-- ==== Sys2Proof/Proofs/TaskSwitches.lean ====
section
/-! SUPPORT. What segment loads and the parts of a task switch keep, and the task switch itself (R118, R596). -/

namespace Sys2Proof.Machine

open Sys2Proof.Safety Sys2Proof.Claims

/-! Properties of the state that the processor's own accesses and the loads of segment registers keep. -/

/-- A property that page translations, stores, and replaced segment registers and LDTR do not touch. -/
structure LoadClosed (P : State → Prop) : Prop where
  page : ∀ kind user lin, Keeps P (page kind user lin)
  mem : ∀ s ps bs, P s → P (s.setMem (writePhys s.mem ps bs))
  seg : ∀ s sr g, P s → P (s.setSeg sr g)
  ldtr : ∀ s l, P s → P { s with ldtr := l }

theorem keeps_onlyIf {P : State → Prop} {c : Bool} {m : M Unit} (h : Keeps P m) : Keeps P (onlyIf c m) :=
  keeps_ite h (keeps_pure _)

section
variable {P : State → Prop} (closed : LoadClosed P)
include closed

theorem LoadClosed.pages (kind : Access) (user : Bool) (lin : Word32) (n : Nat) :
    Keeps P (pages kind user lin n) := by
  induction n generalizing lin with
  | zero => exact keeps_pure _
  | succ n ih => exact keeps_bind (closed.page kind user lin) fun _ => keeps_bind (ih _) fun _ => keeps_pure _

omit closed in
theorem keeps_loadBytes_any (ps : List Word32) : Keeps P (loadBytes ps) :=
  keeps_bind keeps_get fun _ => keeps_pure _

theorem LoadClosed.storeBytes (ps : List Word32) (bs : List Byte) : Keeps P (storeBytes ps bs) :=
  keeps_modify fun s h => closed.mem s ps bs h

theorem LoadClosed.sysRead (lin : Word32) (n : Nat) : Keeps P (sysRead lin n) :=
  keeps_bind (closed.pages _ _ _ _) fun _ => keeps_loadBytes_any _

theorem LoadClosed.sysRead16 (lin : Word32) : Keeps P (sysRead16 lin) :=
  keeps_bind (closed.sysRead _ _) fun _ => keeps_pure _

theorem LoadClosed.sysRead32 (lin : Word32) : Keeps P (sysRead32 lin) :=
  keeps_bind (closed.sysRead _ _) fun _ => keeps_pure _

theorem LoadClosed.sysWrite (lin : Word32) (bs : List Byte) : Keeps P (sysWrite lin bs) :=
  keeps_bind (closed.pages _ _ _ _) fun _ => closed.storeBytes _ _

theorem LoadClosed.readEntry (addr : Word32) : Keeps P (readEntry addr) :=
  keeps_bind (closed.sysRead32 _) fun _ => keeps_bind (closed.sysRead32 _) fun _ => keeps_pure _

theorem LoadClosed.readDescriptor (sel : Word16) (e : Exn) : Keeps P (readDescriptor sel e) :=
  keeps_bind keeps_get fun _ => keeps_ite (keeps_ite (keeps_raise _) (closed.readEntry _))
    (keeps_ite (keeps_raise _) (closed.readEntry _))

theorem LoadClosed.markAccessed (d : Desc) : Keeps P (markAccessed d) :=
  keeps_ite (keeps_pure _) (closed.sysWrite _ _)

theorem LoadClosed.putSeg (sr : SReg) (g : SegReg) : Keeps P (putSeg sr g) :=
  keeps_modify fun s h => closed.seg s sr g h

theorem LoadClosed.loadSegReal (sr : SReg) (sel : Word16) : Keeps P (loadSegReal sr sel) :=
  keeps_bind keeps_get fun _ => closed.putSeg _ _

theorem LoadClosed.loadStackSeg (sel : Word16) (cpl : BitVec 2) (null : Exn) (bad absent : Word16 → Exn) :
    Keeps P (loadStackSeg sel cpl null bad absent) :=
  keeps_ite (keeps_raise _) (keeps_bind (closed.readDescriptor _ _) fun _ => keeps_bind (keeps_require _ _) fun _ =>
    keeps_bind (keeps_require _ _) fun _ => keeps_bind (closed.markAccessed _) fun _ => closed.putSeg _ _)

theorem LoadClosed.loadDataSeg (sr : SReg) (sel : Word16) (cpl : BitVec 2) (bad absent : Word16 → Exn) :
    Keeps P (loadDataSeg sr sel cpl bad absent) :=
  keeps_ite (keeps_bind keeps_get fun _ => closed.putSeg _ _)
    (keeps_bind (closed.readDescriptor _ _) fun _ => keeps_bind (keeps_require _ _) fun _ =>
      keeps_bind (keeps_require _ _) fun _ => keeps_bind (keeps_require _ _) fun _ =>
        keeps_bind (closed.markAccessed _) fun _ => closed.putSeg _ _)

theorem LoadClosed.loadLdtr (sel ext : Word16) : Keeps P (loadLdtr sel ext) :=
  keeps_ite (keeps_modify fun s h => closed.ldtr s _ h)
    (keeps_bind (keeps_require _ _) fun _ => keeps_bind (closed.readDescriptor _ _) fun _ =>
      keeps_bind (keeps_require _ _) fun _ => keeps_modify fun s h => closed.ldtr s _ h)

theorem LoadClosed.loadTaskCode (sel ext : Word16) : Keeps P (loadTaskCode sel ext) :=
  keeps_bind (keeps_require _ _) fun _ => keeps_bind (closed.readDescriptor _ _) fun _ =>
    keeps_bind (keeps_require _ _) fun _ => keeps_bind (keeps_require _ _) fun _ =>
      keeps_bind (closed.markAccessed _) fun _ => closed.putSeg _ _

theorem LoadClosed.loadTaskSegs (k : TssImage) (ext : Word16) : Keeps P (loadTaskSegs k ext) := by
  refine keeps_bind (closed.loadLdtr _ _) fun _ => keeps_bind keeps_get fun s => keeps_ite ?_ ?_
  · have real (sr : SReg) (sel : Word16) := closed.loadSegReal sr sel
    exact keeps_bind (real _ _) fun _ => keeps_bind (real _ _) fun _ => keeps_bind (real _ _) fun _ =>
      keeps_bind (real _ _) fun _ => keeps_bind (real _ _) fun _ => real _ _
  · have data (sr : SReg) (sel : Word16) (bad absent : Word16 → Exn) := closed.loadDataSeg sr sel s.cpl bad absent
    exact keeps_bind (closed.loadTaskCode _ _) fun _ => keeps_bind (closed.loadStackSeg _ _ _ _ _) fun _ =>
      keeps_bind (data _ _ _ _) fun _ => keeps_bind (data _ _ _ _) fun _ => keeps_bind (data _ _ _ _) fun _ =>
        data _ _ _ _

theorem LoadClosed.checkTask (cause : TaskCause) (direct : Bool) (sel ext : Word16) :
    Keeps P (checkTask cause direct sel ext) := by
  refine keeps_bind keeps_get fun s => keeps_bind (keeps_require _ _) fun _ =>
    keeps_bind (closed.readDescriptor _ _) fun d => ?_
  iterate 6 refine keeps_bind (keeps_require _ _) fun _ => ?_
  exact keeps_pure _

theorem LoadClosed.saveTss (ret img : Word32) : Keeps P (saveTss ret img) := by
  refine keeps_bind keeps_get fun s => ?_
  iterate 15 refine keeps_bind (closed.sysWrite _ _) fun _ => ?_
  exact closed.sysWrite _ _

theorem LoadClosed.setBusy (sel : Word16) (b : Bool) : Keeps P (setBusy sel b) :=
  keeps_bind keeps_get fun _ => keeps_bind (closed.sysRead _ _) fun _ => closed.sysWrite _ _

theorem LoadClosed.readTss (base : Word32) : Keeps P (readTss base) := by
  refine keeps_bind (closed.sysRead16 _) fun _ => ?_
  iterate 10 refine keeps_bind (closed.sysRead32 _) fun _ => ?_
  iterate 6 refine keeps_bind (closed.sysRead16 _) fun _ => ?_
  exact keeps_pure _

end

/-! What a task switch that ends well leaves (R596). -/

/-- Nothing but segment registers, LDTR, memory with the TLB and its marks, and the causes of a debug trap differs. -/
def SameTask (s t : State) : Prop :=
  t = { s with segs := t.segs, ldtr := t.ldtr, tlb := t.tlb, dbg := t.dbg, mem := t.mem, adMarks := t.adMarks }

theorem sameTask_refl (s : State) : SameTask s s := rfl

theorem sameTask_frame {s t u : State} (same : SameTask s t) (frame : AccessFrame t u) : SameTask s u := by
  unfold SameTask at same ⊢
  rw [frame.same, same]

theorem sameTask_closed (s : State) : LoadClosed (SameTask s) where
  page kind user lin := fun _ same => sameTask_frame same (page_frame kind user lin _)
  mem t ps bs same := by
    unfold SameTask at same ⊢
    rw [same]
    rfl
  seg t sr g same := by
    unfold SameTask at same ⊢
    rw [same]
    rfl
  ldtr t l same := by
    unfold SameTask at same ⊢
    rw [same]

section
variable {s t : State} (same : SameTask s t)
include same

theorem sameTask_tr : t.tr = s.tr := by rw [same]
theorem sameTask_cr0 : t.cr0 = s.cr0 := by rw [same]
theorem sameTask_cr3 : t.cr3 = s.cr3 := by rw [same]
theorem sameTask_dr : t.dr = s.dr := by rw [same]
theorem sameTask_flags : t.flags = s.flags := by rw [same]
theorem sameTask_rfKept : t.rfKept = s.rfKept := by rw [same]
theorem sameTask_paging : t.paging = s.paging := by rw [same]; rfl

end

theorem inNewTask_eq_ok {m : M Unit} {s t : State} (h : inNewTask m s = .ok () t) : m s = .ok () t := by
  unfold inNewTask at h
  split at h
  · cases h
  · exact h

theorem keeps_noteTaskTrap (s0 : State) (base : Word32) : Keeps (SameTask s0) (noteTaskTrap base) := by
  refine keeps_bind ((sameTask_closed s0).sysRead16 _) fun v => keeps_ite (keeps_modify fun s same => ?_) (keeps_pure _)
  unfold SameTask at same ⊢
  rw [same]

/-- The states of a task switch that ends well: the old task up to `a`, TR and TS loaded, CR3 with paging up to `b`, the
new task `k` begun, its segment registers up to `t` (R596). -/
structure SwitchStates (cause : TaskCause) (sel : Word16) (s t : State) : Prop where
  stages : ∃ (d : Desc) (a b c : State) (k : TssImage), SameTask s a ∧ loadTaskCr3 d.base (a.enterTss sel d) = .ok () b ∧
    SameTask b c ∧ SameTask (c.enterTask k (cause = .call || cause = .interrupt)) t

theorem taskSwitch_states {cause : TaskCause} {direct : Bool} {sel ext : Word16} {ret img : Word32} {s t : State}
    (h : taskSwitch cause direct sel ret img ext s = .ok () t) : SwitchStates cause sel s t := by
  have old := sameTask_closed s
  obtain ⟨d, s1, checked, h⟩ := bind_run_eq_ok h
  rw [get_bind_run] at h
  obtain ⟨_, s2, saved, h⟩ := bind_run_eq_ok h
  obtain ⟨_, s3, cleared, h⟩ := bind_run_eq_ok h
  obtain ⟨_, s4, linked, h⟩ := bind_run_eq_ok h
  obtain ⟨_, s5, marked, h⟩ := bind_run_eq_ok h
  have same1 := keeps_ok (old.checkTask _ _ _ _) (sameTask_refl s) checked
  have same2 := keeps_ok (old.saveTss _ _) same1 saved
  have same3 := keeps_ok (keeps_onlyIf (old.setBusy _ _)) same2 cleared
  have same4 := keeps_ok (keeps_onlyIf (old.sysWrite _ _)) same3 linked
  have same5 := keeps_ok (keeps_onlyIf (old.setBusy _ _)) same4 marked
  rw [modify_bind_run] at h
  obtain ⟨_, s6, cr3, h⟩ := bind_run_eq_ok h
  obtain ⟨k, s7, read, h⟩ := bind_run_eq_ok h
  have same7 := keeps_ok ((sameTask_closed s6).readTss _) (sameTask_refl s6) read
  rw [modify_bind_run] at h
  have last := inNewTask_eq_ok h
  have new := sameTask_closed (s7.enterTask k (cause = .call || cause = .interrupt))
  exact ⟨d, s5, s6, s7, k, same5, cr3, same7,
    keeps_ok (keeps_bind (new.loadTaskSegs _ _) fun _ => keeps_noteTaskTrap _ _) (sameTask_refl _) last⟩

/-- CR3 after its load from a TSS, with paging and without (R47, R596). -/
theorem loadTaskCr3_ok {base : Word32} {a b : State} (h : loadTaskCr3 base a = .ok () b) :
    b.tr = a.tr ∧ b.cr0 = a.cr0 ∧ b.dr = a.dr ∧
      if a.paging then b.cr3 &&& 0xFFF = 0 else b.cr3 = a.cr3 := by
  unfold loadTaskCr3 at h
  rw [get_bind_run] at h
  split at h
  · next on =>
    obtain ⟨v, u, read, h⟩ := bind_run_eq_ok h
    have frame := sysRead32_frame read
    cases h
    rw [if_pos on]
    refine ⟨(frame_tr frame : u.tr = a.tr), by rw [frame.same]; rfl, by rw [frame.same]; rfl, ?_⟩
    change (v &&& 0xFFFFF000) &&& 0xFFF = 0
    rw [BitVec.and_assoc]
    exact BitVec.and_zero
  · next off =>
    cases h
    rw [if_neg off]
    exact ⟨rfl, rfl, rfl, rfl⟩

theorem taskSwitch_facts {cause : TaskCause} {direct : Bool} {sel ext : Word16} {ret img : Word32} {s t : State}
    (h : taskSwitch cause direct sel ret img ext s = .ok () t) :
    t.tr.sel = sel ∧ t.tr.valid = true ∧ t.cr0 = s.cr0 ||| 8 ∧ t.dr.dr7 = s.dr.dr7 &&& 0xFFFFFEAA ∧
      (cause = .call ∨ cause = .interrupt → t.flags.nt = true) ∧
      (s.paging = false → t.cr3 = s.cr3) ∧ t.cr3 &&& 0xFFF = (if s.paging then 0 else s.cr3 &&& 0xFFF) := by
  obtain ⟨d, a, b, c, k, old, cr3, reads, new⟩ := taskSwitch_states h
  obtain ⟨tr, cr0, dr, page⟩ := loadTaskCr3_ok cr3
  have paging : (a.enterTss sel d).paging = s.paging := (enterTss_paging a sel d).trans (sameTask_paging old)
  have trT : t.tr = ⟨sel, d.base, d.limit, true⟩ := (sameTask_tr new).trans ((sameTask_tr reads : c.tr = b.tr).trans tr)
  have cr3T : t.cr3 = b.cr3 := (sameTask_cr3 new).trans (sameTask_cr3 reads : c.cr3 = b.cr3)
  rw [paging] at page
  refine ⟨by rw [trT], by rw [trT], ?_, ?_, fun nested => ?_, fun off => ?_, ?_⟩
  · rw [sameTask_cr0 new]
    change c.cr0 = _
    rw [sameTask_cr0 reads, cr0]
    change a.cr0 ||| 8 = _
    rw [sameTask_cr0 old]
  · rw [sameTask_dr new]
    change dr7AfterSwitch c.dr.dr7 = _
    rw [sameTask_dr reads, dr]
    change dr7AfterSwitch a.dr.dr7 = _
    rw [sameTask_dr old]
    rfl
  · rw [sameTask_flags new]
    rcases nested with rfl | rfl <;> exact Bool.or_true _
  · rw [if_neg (by simp [off])] at page
    exact cr3T.trans (page.trans (sameTask_cr3 old : a.cr3 = s.cr3))
  · rw [cr3T]
    by_cases on : s.paging = true
    · rw [if_pos on] at page ⊢
      exact page
    · rw [if_neg on] at page ⊢
      rw [page]
      exact congrArg (· &&& 0xFFF) (sameTask_cr3 old : a.cr3 = s.cr3)

theorem taskSwitch_rfKept {cause : TaskCause} {direct : Bool} {sel ext : Word16} {ret img : Word32} {s t : State}
    (h : taskSwitch cause direct sel ret img ext s = .ok () t) : t.rfKept = true := by
  obtain ⟨d, a, b, c, k, -, -, -, new⟩ := taskSwitch_states h
  exact sameTask_rfKept new

/-! The checks of a task switch (R596; log entry 26). -/

section
variable {cause : TaskCause} {direct : Bool} {sel ext : Word16} {ret img : Word32} {s u : State} {d : Desc} {e : Exn}

/-- The exception of a selector that names no TSS (R596; log entry 26). -/
def badTask (cause : TaskCause) (sel ext : Word16) : Exn :=
  if cause = .iret then exnTS (selCode sel ||| ext) else exnGP (selCode sel ||| ext)

theorem checkTask_selector_fails (bad : sel.toNat < 4 ∨ sel.getLsbD 2 = true ∨ OutsideTable s sel) :
    checkTask cause direct sel ext s = .error (.exc (badTask cause sel ext)) s := by
  unfold checkTask
  rw [get_bind_run]
  by_cases null : sel.toNat < 4
  · exact require_bind_fail (by rw [selNull_iff.mpr null, Bool.not_true, Bool.and_false])
  · by_cases ti : sel.getLsbD 2 = true
    · exact require_bind_fail (by rw [selTi_eq, ti]; rfl)
    · have outside : OutsideTable s sel := (bad.resolve_left null).resolve_left ti
      have named : (!selTi sel && !selNull sel) = true := by
        rw [selTi_eq, Bool.eq_false_iff.mpr ti, not_selNull (Nat.not_lt.mp null)]
        rfl
      exact (require_bind_of named).trans (bind_run_error (readDescriptor_outside outside))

+-------+

[Exercise] Lines from the top of the entries above to the line that contains "theorem LoadClosed.sysRead32 (lin" should be set down exactly, please, with both ends kept and nothing added.

[Problem solution]
-- ==== Sys2Proof/Proofs/TaskSwitches.lean ====
section
/-! SUPPORT. What segment loads and the parts of a task switch keep, and the task switch itself (R118, R596). -/

namespace Sys2Proof.Machine

open Sys2Proof.Safety Sys2Proof.Claims

/-! Properties of the state that the processor's own accesses and the loads of segment registers keep. -/

/-- A property that page translations, stores, and replaced segment registers and LDTR do not touch. -/
structure LoadClosed (P : State → Prop) : Prop where
  page : ∀ kind user lin, Keeps P (page kind user lin)
  mem : ∀ s ps bs, P s → P (s.setMem (writePhys s.mem ps bs))
  seg : ∀ s sr g, P s → P (s.setSeg sr g)
  ldtr : ∀ s l, P s → P { s with ldtr := l }

theorem keeps_onlyIf {P : State → Prop} {c : Bool} {m : M Unit} (h : Keeps P m) : Keeps P (onlyIf c m) :=
  keeps_ite h (keeps_pure _)

section
variable {P : State → Prop} (closed : LoadClosed P)
include closed

theorem LoadClosed.pages (kind : Access) (user : Bool) (lin : Word32) (n : Nat) :
    Keeps P (pages kind user lin n) := by
  induction n generalizing lin with
  | zero => exact keeps_pure _
  | succ n ih => exact keeps_bind (closed.page kind user lin) fun _ => keeps_bind (ih _) fun _ => keeps_pure _

omit closed in
theorem keeps_loadBytes_any (ps : List Word32) : Keeps P (loadBytes ps) :=
  keeps_bind keeps_get fun _ => keeps_pure _

theorem LoadClosed.storeBytes (ps : List Word32) (bs : List Byte) : Keeps P (storeBytes ps bs) :=
  keeps_modify fun s h => closed.mem s ps bs h

theorem LoadClosed.sysRead (lin : Word32) (n : Nat) : Keeps P (sysRead lin n) :=
  keeps_bind (closed.pages _ _ _ _) fun _ => keeps_loadBytes_any _

theorem LoadClosed.sysRead16 (lin : Word32) : Keeps P (sysRead16 lin) :=
  keeps_bind (closed.sysRead _ _) fun _ => keeps_pure _

theorem LoadClosed.sysRead32 (lin : Word32) : Keeps P (sysRead32 lin) :=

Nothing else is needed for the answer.